Тут раздался легкий смешок, но присутствующие не дали ему разрастись ввиду присутствия Гортензиуса, с коим намеревались обращаться уважительно, дабы продлить забаву.

— Итак, друг мой, — не отставал от старца адвокат, — мы узнаем из ваших речей, что родитель господина Гортензиуса пас баранов и был вынужден зарабатывать на жизнь собственным трудом. Однако, — присовокупил он с усмешкой, — это вовсе не служит к стыду господина Гортензиуса, ибо, как человек глубоко начитанный, он отлично знает, что даже монархи некогда были пастухами, да и теперь еще невинность и спокойствие сего ремесла находятся в большой чести.

Поскольку Гортензиус не мог уже исправить оплошности сельчанина, он удовольствовался заявлением, что хотя отец его и пас баранье стадо, однако же достоин всяческого почтения, ибо после тревог войны никакое другое занятие не позволило бы ему полнее вкушать сладости мира. Но Фремонда, скривив рот на два вершка, сказала ему, чтоб он искал себе невесту в другом месте, что ей не нужен жених, отец коего был столь подлого звания, и что она наживет себе от этого один только стыд, ибо, вероятно, и сам Гортензиус в молодости командовал таким же свинячьим полкам и чего доброго вздумает и с ней разговаривать, как с этими своими подчиненными, а быть может, и обращаться так же, отчего люди будут показывать на нее пальцами, говоря: «Вот госпожа свинопаска».

Это презрительное отношение так рассердило Гортензиуса, что оказалось благотворным противоядием от яда его любви, превратившейся тут же в ненависть. Не простившись ни с кем, покинул он горницу и, прихлопнув за собой дверь из опасения, как бы его не стали провожать, направился прямо в школу, где излил свое горе перед младшим наставником.

Тем временем сельчанин и дядька, оставшиеся на месте, подверглись подробным расспросам, и из их сообщений выяснилось, что наш тщеславный педагог явился в Париж почти нагишом и вынужден был просить милостыню, пока не нашел кондиции. Дядька вздумал вернуться в школу, но Гортензиус, возмущенный его дурацким поступком, тут же отказал ему от места и оставил без вознаграждения сельчанина, испортившего все его дело.

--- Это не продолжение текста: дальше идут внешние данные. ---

-- ==== Sys2Proof/Tests/Slice0.lean ====
section
/-! SUPPORT. The model's own tests. Expected results come from spec/95_test_vectors.md (the vector's
id stands in each comment) or from the encoding tables; the witnesses show that the hypotheses of
each statement are met, at the values where its clauses meet. -/

namespace Sys2Proof.Tests

-- One thread at a time: a thread for each test would need more memory than the tests do.
set_option Elab.async false

open Sys2Proof.Machine

/-! ### Helpers -/

/-- The defaults of R7 with the example `REPORT_ID = 0x00` of spec/95_test_vectors.md. -/
def cfg : Cfg := Cfg.withDefaults 0x00#8 ⟨1, by decide⟩ ⟨1, by decide⟩

/-- IDLE, held by o, with the transport's answers and the schedule given. -/
def idle (o : Owner) (answers : List Bool) (moves : List Move) : State :=
  { State.resetWith cfg with owner := o, env := ⟨moves, answers, 0⟩ }

/-- The loop in a phase without a window. -/
def loopAt (p : Phase) (active : Bool) (t : TelemetryValue) (answers : List Bool)
    (moves : List Move) : State :=
  { idle .loop answers moves with phase := p, fanActive := active, tCur := t }

/-- A window open in phase p with the bytes collected so far. -/
def windowAt (p : Phase) (o : Owner) (pend : Option Pending) (kind : RxKind) (buf : List Byte)
    (moves : List Move) : State :=
  { idle o [] moves with
    phase := p, rxOpen := true, rxKind := kind, rxBuf := buf, hPend := pend
    tmr := some (.win, ⟨1, by decide⟩) }

/-- The fault has been taken. -/
def halted (moves : List Move) : State :=
  { idle .none [] moves with phase := .halted, fault := some (.frameEncodingError, 65) }

def seen {α : Type} (f : State → α) : Host.Outcome State Fault Refusal → Option α
  | .next t => some (f t)
  | .fault _ => none
  | .refused _ => none

def isNext : Host.Outcome State Fault Refusal → Bool
  | .next _ => true
  | .fault _ => false
  | .refused _ => false

/-! ### Well-formedness, R72 and R76 -/

theorem test_manual_without_speed_ill_formed :
    (Instr.setMode .manual none).wellFormed = false := by decide

theorem test_speed_without_manual_ill_formed :
    (Instr.setMode .silent (some 50)).wellFormed = false ∧
    (Instr.setMode .performance (some 0)).wellFormed = false ∧
    (Instr.setMode .passive (some 1)).wellFormed = false := by decide

/-! ### Decoding: a presentation written out from R75, R76 and R109 for every row -/

theorem test_decode_codec :
    decode (.hostop 0x01#8 [.byte 0x64, .byte 0x28]) = .ok (.decode16 0x64#8 0x28#8) ∧
    decode (.hostop 0x02#8 [.num (.finite 50)]) = .ok (.encpct 50) ∧
    decode (.hostop 0x0C#8 [.tel .undef, .tel (.val 5), .tel (.val 3), .tel (.val 1), .tel .undef,
      .tel (.val 2)]) = .ok (.aggPower .undef (.val 5) (.val 3) (.val 1) .undef (.val 2)) :=
  ⟨rfl, rfl, rfl⟩

theorem test_decode_framer :
    decode (.hostop 0x04#8 [.byte 0x5A, .payload [0x31, 0x3A]]) =
      .ok (.buildframe 0x5A#8 [0x31#8, 0x3A#8]) ∧
    decode (.hostop 0x05#8 []) = .ok .openTransport ∧
    decode (.hostop 0x06#8 []) = .ok .closeTransport ∧
    decode (.hostop 0x07#8 [.byte 0x00, .payload [0x30, 0x41, 0x03, 0x00]]) =
      .ok (.send 0x00#8 [0x30#8, 0x41#8, 0x03#8, 0x00#8]) :=
  ⟨rfl, rfl, rfl, rfl⟩

theorem test_decode_readresp :
    (decode (.hostop 0x08#8 [.num (.finite 2)])).toOption = some (.readresp ⟨2, by decide⟩) := by
  decide +kernel

theorem test_decode_commands :
    decode (.hostop 0x09#8 [.byte 0x3A]) = .ok (.getTelemetry 0x3A#8) ∧
    decode (.hostop 0x0A#8 [.mode (some .manual), .num (.finite 50)]) =
      .ok (.setMode .manual (some 50)) ∧
    decode (.hostop 0x0A#8 [.mode (some .passive)]) = .ok (.setMode .passive none) ∧
    decode (.hostop 0x0B#8 []) = .ok .rgboff :=
  ⟨rfl, rfl, rfl, rfl⟩

theorem test_decode_controller :
    decode (.hostop 0x03#8 [.num (.finite 48)]) = .ok (.temp2pct 48) ∧
    decode (.hostop 0x0D#8 []) = .ok .loopStart ∧
    decode (.hostop 0x0E#8 []) = .ok .loopStop :=
  ⟨rfl, rfl, rfl⟩

/-- R70: `31 3A`, `30 41 04 36`, `30 42 19 00 00 00`, and `30 41 04` (CM9: the same frame as with a
trailing 0x00). -/
theorem test_decode_wire :
    decode (.wire [0x31#8, 0x3A#8]) = .ok (.cmdReadParam 0x3A#8) ∧
    decode (.wire [0x30#8, 0x41#8, 0x04#8, 0x36#8]) = .ok (.cmdSetFanMode 0x04#8 0x36#8) ∧
    decode (.wire [0x30#8, 0x41#8, 0x04#8]) = .ok (.cmdSetFanMode 0x04#8 0x00#8) ∧
    decode (.wire [0x30#8, 0x42#8, 0x19#8, 0x00#8, 0x00#8, 0x00#8]) = .ok .cmdRgbOff :=
  ⟨rfl, rfl, rfl, rfl⟩

/-- R70, R71: command bytes the source does not define. -/
theorem test_decode_wire_undefined :
    decode (.wire []) = .error .undefinedCommand ∧
    decode (.wire [0x32#8, 0x3A#8]) = .error .undefinedCommand ∧
    decode (.wire [0x30#8, 0x42#8, 0x18#8]) = .error .undefinedCommand ∧
    decode (.wire [0x31#8, 0x3A#8, 0x01#8]) = .error .undefinedCommand :=
  ⟨rfl, rfl, rfl, rfl⟩

theorem test_pseudo_operations :
    expandPseudo cfg .readTemp = .getTelemetry 0x3A#8 ∧
    expandPseudo cfg .readRpm = .getTelemetry 0x3B#8 ∧
    expandPseudo cfg (.setManual 50) = .setMode .manual (some 50) ∧
    expandPseudo cfg .setPassive = .setMode .passive none :=
  ⟨rfl, rfl, rfl, rfl⟩

/-- Every row of spec/opcode_table.json runs as the first operation after reset. -/
theorem test_every_row_runs_after_reset :
    ([(8, 0x01), (8, 0x02), (8, 0x03), (8, 0x04), (8, 0x05), (8, 0x06), (8, 0x07), (8, 0x08),
      (8, 0x09), (8, 0x0A), (8, 0x0B), (8, 0x0C), (8, 0x0D), (8, 0x0E), (16, 0x3100),
      (32, 0x30410000), (48, 0x304219000000)] : List (Nat × Nat)).all
      (fun r => (decodeTableWord r.1 r.2).isSome &&
        isNext (step (State.reset.withFetchWord r.1 r.2))) = true := by decide +kernel

/-! ### CODEC -/

/-- DV2, DV4, DV6, DV7, DV15. -/
theorem test_decode16_vectors :
    decode16 0x64#8 0x28#8 = 3200 ∧ decode16 0x01#8 0x80#8 = 1 / 65536 ∧
    decode16 0xFF#8 0xFF#8 = 2047 / 2 ∧ decode16 0xFF#8 0x7F#8 = 67076096 ∧
    decode16 0x28#8 0xE9#8 = 37 := by decide +kernel

/-- W1 as a host operation. -/
theorem test_decode16_done :
    seen State.hist (exec (.decode16 0x64#8 0x28#8) (idle .none [] [])) =
      some [.done .decode16 .ok (.rational 3200)] := by decide +kernel

/-- EN1, EN2, EN3, EN6, EN8, EN9, EN11, EN17, EN20, EN21, EN22. -/
theorem test_encpct_vectors :
    [-5, 0, 1 / 1000000, 1, 2, 3, 235 / 11, 50, 9999 / 100, 100, 150].map encpct =
      [0, 0, 8, 9, 9, 10, 27, 54, 99, 100, 100] := by decide +kernel

theorem test_encpct_done :
    seen State.hist (exec (.encpct (1 / 2)) (loopAt .cSleep false .undef [] [])) =
      some [.done .encpct .ok (.integer 8)] := by decide +kernel

/-- AG1, AG5. -/
theorem test_agg_power_omits_undefined_terms :
    aggPower (.val 12) (.val 5) (.val (33 / 10)) .undef (.val 2) (.val 1) = 133 / 10 ∧
    aggPower (.val 12) (.val 0) (.val (33 / 10)) (.val 1) (.val 7) .undef = 12 := by
  decide +kernel

/-- AG2. -/
theorem test_agg_power_all_undefined :
    seen State.hist (exec (.aggPower .undef .undef .undef .undef .undef .undef)
      (idle .host [] [])) = some [.done .aggPower .ok (.rational 0)] := by decide +kernel

/-! ### FRAMER -/

/-- FR2: the result and the frame register. -/
theorem test_buildframe_pads :
    seen (fun t => (t.hist, t.frame)) (exec (.buildframe 0x5A#8 [0x31#8, 0x3A#8])
      (idle .none [] [])) =
    some ([.done .buildframe .ok (.frame (0x5A#8 :: 0x31#8 :: 0x3A#8 :: zeros 62))],
      0x5A#8 :: 0x31#8 :: 0x3A#8 :: zeros 62) := by decide +kernel

/-- FR6. -/
theorem test_buildframe_too_long_faults :
    seen (fun t => (t.fault, t.phase, t.hist)) (exec (.buildframe 0x00#8 (zeros 65))
      (idle .host [] [])) =
    some (some (.frameEncodingError, 65), .halted, [.fault .frameEncodingError]) := by
  decide +kernel

/-- FR14, FR15. -/
theorem test_open_found_or_not :
    seen (fun t => (t.owner, t.hist)) (exec .openTransport (idle .none [true] [])) =
      some (.host, [.done .openTransport .ok .none]) ∧
    seen (fun t => (t.owner, t.hist)) (exec .openTransport (idle .none [false] [])) =
      some (.none, [.done .openTransport .deviceNotFound .none]) := by decide +kernel

/-- FR16, FR17. -/
theorem test_close_idempotent_and_refused :
    seen (fun t => (t.owner, t.hist)) (exec .closeTransport (idle .none [] [])) =
      some (.none, [.done .closeTransport .ok .none]) ∧
    seen (fun t => (t.owner, t.refused)) (exec .closeTransport (loopAt .cSleep true .undef [] [])) =
      some (.loop, true) := by decide +kernel

/-- FR7, FR8. -/
theorem test_send_channel_or_not :
    seen State.hist (exec (.send 0x00#8 [0x30#8, 0x41#8, 0x03#8, 0x00#8]) (idle .host [true] [])) =
      some [.tx (0x00#8 :: 0x30#8 :: 0x41#8 :: 0x03#8 :: zeros 61), .done .send .ok .none] ∧
    seen (fun t => (t.owner, t.hist)) (exec (.send 0x00#8 [0x30#8, 0x41#8, 0x03#8, 0x00#8])
      (idle .host [false] [])) =
      some (.host, [.done .send .transportUnavailable .none]) := by decide +kernel

/-- FR9: the fault wins. -/
theorem test_send_fault_wins :
    seen (fun t => (t.fault, t.hist)) (exec (.send 0x00#8 (zeros 70)) (idle .host [false] [])) =
      some (some (.frameEncodingError, 70), [.fault .frameEncodingError]) := by decide +kernel

/-- R100: the issue step. -/
theorem test_readresp_opens_window :
    seen (fun t => (t.phase, t.rxOpen, t.tmr.map fun x => (x.1, x.2.val)))
      (exec (.readresp ⟨2, by decide⟩) (idle .host [] [])) =
    some (.hWait, true, some (.win, 2)) := by decide +kernel

/-- FR11, the close. -/
theorem test_readresp_returns_bytes :
    seen (fun t => (t.phase, t.hist)) (step
      (windowAt .hWait .host (some .readresp) .read [0x01#8, 0x02#8, 0x03#8] [.timer])) =
    some (.idle, [.win .read [0x01#8, 0x02#8, 0x03#8],
      .done .readresp .ok (.bytes [0x01#8, 0x02#8, 0x03#8])]) := by decide +kernel

/-- FR13, RS2. -/
theorem test_bytes_outside_a_window_discarded :
    step (idle .host [] [.device [0x01#8]]) = .next (idle .host [] []) := by rfl

/-! ### CMDP -/

/-- CM7. -/
theorem test_get_telemetry_no_channel :
    seen (fun t => (t.rxOpen, t.hist)) (exec (.getTelemetry 0x3A#8) (idle .host [false] [])) =
    some (false, [.tel 0x3A#8 .undef,
      .done .getTelemetry .transportUnavailable (.telemetry .undef)]) := by decide +kernel

/-- CM1, CM2. -/
theorem test_get_telemetry_close :
    seen State.hist (step (windowAt .hWait .host (some (.getTelemetry 0x3A#8)) .read
      [0x00#8, 0x31#8, 0x3A#8, 0x28#8, 0xE9#8] [.timer])) =
    some [.win .read [0x00#8, 0x31#8, 0x3A#8, 0x28#8, 0xE9#8], .tel 0x3A#8 (.val 37),
      .done .getTelemetry .ok (.telemetry (.val 37))] ∧
    seen State.hist (step (windowAt .hWait .host (some (.getTelemetry 0x3A#8)) .read
      [0x00#8, 0x31#8, 0x3A#8, 0x28#8] [.timer])) =
    some [.win .read [0x00#8, 0x31#8, 0x3A#8, 0x28#8], .tel 0x3A#8 .undef,
      .done .getTelemetry .decodeUndefined (.telemetry .undef)] := by decide +kernel

/-- CM10: a speed of 250 is clamped to 0x64. -/
theorem test_set_mode_clamps :
    seen State.hist (exec (.setMode .manual (some 250)) (idle .host [true] [])) =
      some [.tx (0x00#8 :: 0x30#8 :: 0x41#8 :: 0x04#8 :: 0x64#8 :: zeros 60)] := by decide +kernel

/-- CM11. -/
theorem test_set_mode_silent :
    seen State.hist (exec (.setMode .silent none) (idle .host [true] [])) =
      some [.tx (0x00#8 :: 0x30#8 :: 0x41#8 :: 0x01#8 :: 0x00#8 :: zeros 60)] := by decide +kernel

/-- CM15. -/
theorem test_rgboff_frame :
    seen (fun t => (t.phase, t.hist)) (exec .rgboff (idle .host [true] [])) =
      some (.hWait, [.tx (0x00#8 :: 0x30#8 :: 0x42#8 :: 0x19#8 :: zeros 61)]) := by decide +kernel

/-- CM16. -/
theorem test_rgboff_no_channel :
    seen (fun t => (t.phase, t.rxOpen, t.hist)) (exec .rgboff (idle .host [false] [])) =
      some (.idle, false, [.done .rgboff .transportUnavailable .none]) := by decide +kernel

theorem test_wire_commands_transfer :
    seen State.hist (exec (.cmdReadParam 0x3B#8) (idle .host [true] [])) =
      some [.tx (0x00#8 :: 0x31#8 :: 0x3B#8 :: zeros 62), .done .send .ok .none] ∧
    seen State.hist (exec (.cmdSetFanMode 0x04#8 0x1A#8) (idle .host [true] [])) =
      some [.tx (0x00#8 :: 0x30#8 :: 0x41#8 :: 0x04#8 :: 0x1A#8 :: zeros 60),
        .done .send .ok .none] ∧
    seen State.hist (exec .cmdRgbOff (idle .host [true] [])) =
      some [.tx (0x00#8 :: 0x30#8 :: 0x42#8 :: 0x19#8 :: zeros 61), .done .send .ok .none] := by
  decide +kernel

/-! ### CTRL -/

/-- TP6, TP7, TP10, TP11, TP13. -/
theorem test_temp2pct_vectors :
    [37, 38, 48, 59, 100].map (temp2pct cfg) = [20, 235 / 11, 35, 50, 50] := by decide +kernel

theorem test_temp2pct_done :
    seen State.hist (exec (.temp2pct 48) (idle .none [] [])) =
      some [.done .temp2pct .ok (.rational 35)] := by decide +kernel

/-- SQ3: `[37, 36, 35, 36, 34, 36]` gives `[A, A, A, A, P, P]`. -/
theorem test_hysteresis_sequence :
    (([37, 36, 35, 36, 34, 36] : List Rat).scanl (ctrlNext cfg) false).tail =
      [true, true, true, true, false, false] := by decide +kernel

/-- LP8, LP9. -/
theorem test_loop_start_refused_or_not_found :
    seen (fun t => (t.refused, t.owner)) (exec .loopStart (idle .host [true] [])) =
      some (true, .host) ∧
    seen (fun t => (t.phase, t.owner, t.hist)) (exec .loopStart (idle .none [false] [])) =
      some (.idle, .none, [.done .loopStart .deviceNotFound .none]) := by decide +kernel

/-- R134 Example: the loop starts. -/
theorem test_loop_start_found :
    seen (fun t => (t.phase, t.owner, t.hist)) (exec .loopStart (idle .none [true] [])) =
      some (.cRtSend, .loop, [.done .loopStart .ok .none]) := by decide +kernel

/-- LP6. -/
theorem test_loop_stop_abandons_window :
    seen (fun t => (t.phase, t.owner, t.rxOpen, t.rxBuf, t.hist)) (exec .loopStop
      (windowAt .cRtWait .loop none .read [0x00#8, 0x31#8, 0x3A#8] [])) =
    some (.idle, .none, false, [], [.stopped, .done .loopStop .interruptedByUser .none]) := by
  decide +kernel

/-- P4: no step in HALTED. -/
theorem test_halted_has_no_step :
    exec .closeTransport (halted []) = .fault .halted ∧
    exec .loopStop (halted []) = .fault .halted ∧
    step (halted [.intr]) = .fault .halted := ⟨rfl, rfl, rfl⟩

В самом разгаре своего негодования он послал Фремонде письмо, в коем разразился гневными поношениями, обозвав ее Медеей, Мегерой и Тизифоной [102]. Он писал ей, что поскольку она не желает быть розой и не позволяет сорвать себя питомцу муз, проглотившему не одно ведро аганиппской воды [103], то Феб превратит ее в чертополох, дабы она служила кормом для ослов; он же видит по примеру Юпитера, преображавшегося для обладания возлюбленными то в лебедя, то в сатира, то в быка [104], что непременно надо быть какой-нибудь скотиной, чтобы добиться чего-либо от женщины и особливо от нее, которую он считает самой красивейшей из них, а следовательно, обладающей более всех легкомысленным и жестоким нравом, свойственным этому полу. Далее он переходил к упрекам и из подлейшей скаредности перечислял расходы, произведенные им на угощение Фремонды и ее приятелей в собственном доме; он уверял ее, что тратился только в надежде на ней жениться, и в заключение настаивал, чтоб она и все, кого он потчевал, поочередно отплатили ему таким же угощением.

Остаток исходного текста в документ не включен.